About this task -
Only the opening lines of the listing, through the one with "DETECTION_END (R79) -/", are to be retyped, each exactly as it stands.

Supplied material -
-- ==== Sys2Proof/Machine/Engines.lean ====
section
/-! DEFINITION. The ends of the three shared engines' work: DETECTION_END (R79), REPAIR_END (R95), GRADING_END (R118). -/

namespace Sys2Proof.Machine

/-! ### DETECTION_END (R79) -/

/-- The defect list a detection gives (R72 to R78). -/
def detected (l : Lane) (x : Slot) (s : State) : DefectList :=
  defectList (s.rules.get l) (s.profile.get l) (persistenceRecords l x s) x.picture

/-- The detection of the frame in slot `x` ends: steps 1 to 5 of R79. -/
def endDetection (l : Lane) (x : Slot) (s : State) : State :=
  let d := detected l x s
  let s := updFrame l x.frame (fun y => { y with defects := some d }) s
  let s := damageSample l x.frame ((s.profile.get l).damageThreshold < totalArea d) s
  let s := tally l (tallyDetection d) s
  let s := updDefect (fun u => { u with lastDetected := u.lastDetected.set l (some x.frame), under := none }) s
  updFrame l x.frame (fun y => { y with stage := .awaitNeighbour }) s

/-- The detection engine's frame ends; an idle engine has none to end (log entry 2). -/
def finishDetection (s : State) : State :=
  match s.defect.under with
  | none => s
  | some r =>
    match frameSlot r.lane r.frame s with
    | none => s
    | some x => settle (endDetection r.lane x s)

/-- DETECTION_END (R79). -/
def execDetectionEnd (s : State) : Host.Outcome State Fault Refusal := .next (finishDetection s)

/-! ### REPAIR_END (R95) -/

/-- The register step of a repair end (R95 step 3, R97). -/
def registerRepair (l : Lane) (n : Nat) (o : RepairOutcome) (s : State) : State :=
  match o with
  | .clean => s
  | .repaired => s
  | .partially => fillFirstUnrepairable l n s

/-- The slot a repair leaves (R89 to R94). -/
def repaired (l : Lane) (x : Slot) (s : State) : Slot :=
  repairedSlot (s.profile.get l) (neighbourBefore l x s) (neighbourAfter l x s) x

/-- The repair of the frame in slot `x` ends: steps 1 to 5 of R95. -/
def endRepair (l : Lane) (x : Slot) (s : State) : State :=
  let y := repaired l x s
  let d := y.defects.getD { records := [], overflow := 0 }
  let o := repairOutcome d
  let s := updFrame l x.frame (fun _ => y) s
  let s := tally l (tallyRepair o d) s
  let s := registerRepair l x.frame o s
  updRepair (fun u => { u with cursor := u.cursor.set l (some x.frame), under := none }) s

/-- The repair engine's frame ends; an idle engine has none to end (log entry 2). -/
def finishRepair (s : State) : State :=
  match s.repair.under with
  | none => s
  | some r =>
    match frameSlot r.lane r.frame s with
    | none => s
    | some x => settle (endRepair r.lane x s)

/-- REPAIR_END (R95). -/
def execRepairEnd (s : State) : Host.Outcome State Fault Refusal := .next (finishRepair s)

/-! ### GRADING_END (R118) -/

/-- The BASE_SHIFT sample of a grading end, SHIFT counted (R117, R118 step 3). -/
def reportShift (l : Lane) (n : Nat) (shift : Bool) (s : State) : State :=
  let s := baseShiftSample l n shift s
  if shift then tally l (fun c => { c with baseShifts := heldAdd countTop c.baseShifts 1 }) s else s

/-- The stamp entry of a slot's frame (R111). -/
def stampOf (x : Slot) (e : StampEntry) : Bool := e.lane = x.lane && e.serial = x.serial && e.frame = x.frame

/-- The grading of the frame in slot `x` ends, `g` being what its start resolved: steps 1 to 6 of R118. -/
def endGrading (l : Lane) (g : Graded) (x : Slot) (s : State) : State :=
  let side := s.grading.side.get l
  let next := sideFor (s.lane.get l).firstFrame side x
  let y := gradedSlot s g x
  let s := updFrame l x.frame (fun _ => y) s
  let s := updGrading (fun u => { u with side := u.side.set l next }) s
  let s := reportShift l x.frame (next != side) s
  let s := updGrading (fun u => { u with
    stamps := u.stamps.filter fun e => !stampOf x e
    lastGraded := u.lastGraded.set l (some x.frame)
    under := none }) s
  updFrame l x.frame (fun z => { z with stage := .shelfWait }) s

/-- The grading engine's frame ends; an idle engine has none to end (log entry 2). -/
def finishGrading (s : State) : State :=
  match s.grading.under with
  | none => s
  | some u =>
    match frameSlot u.ref.lane u.ref.frame s with
    | none => s
    | some x => settle (endGrading u.ref.lane u.resolved x s)

/-- GRADING_END (R118). -/
def execGradingEnd (s : State) : Host.Outcome State Fault Refusal := .next (finishGrading s)

end Sys2Proof.Machine
end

Response box -
-- ==== Sys2Proof/Machine/Engines.lean ====
section
/-! DEFINITION. The ends of the three shared engines' work: DETECTION_END (R79), REPAIR_END (R95), GRADING_END (R118). -/

namespace Sys2Proof.Machine

/-! ### DETECTION_END (R79) -/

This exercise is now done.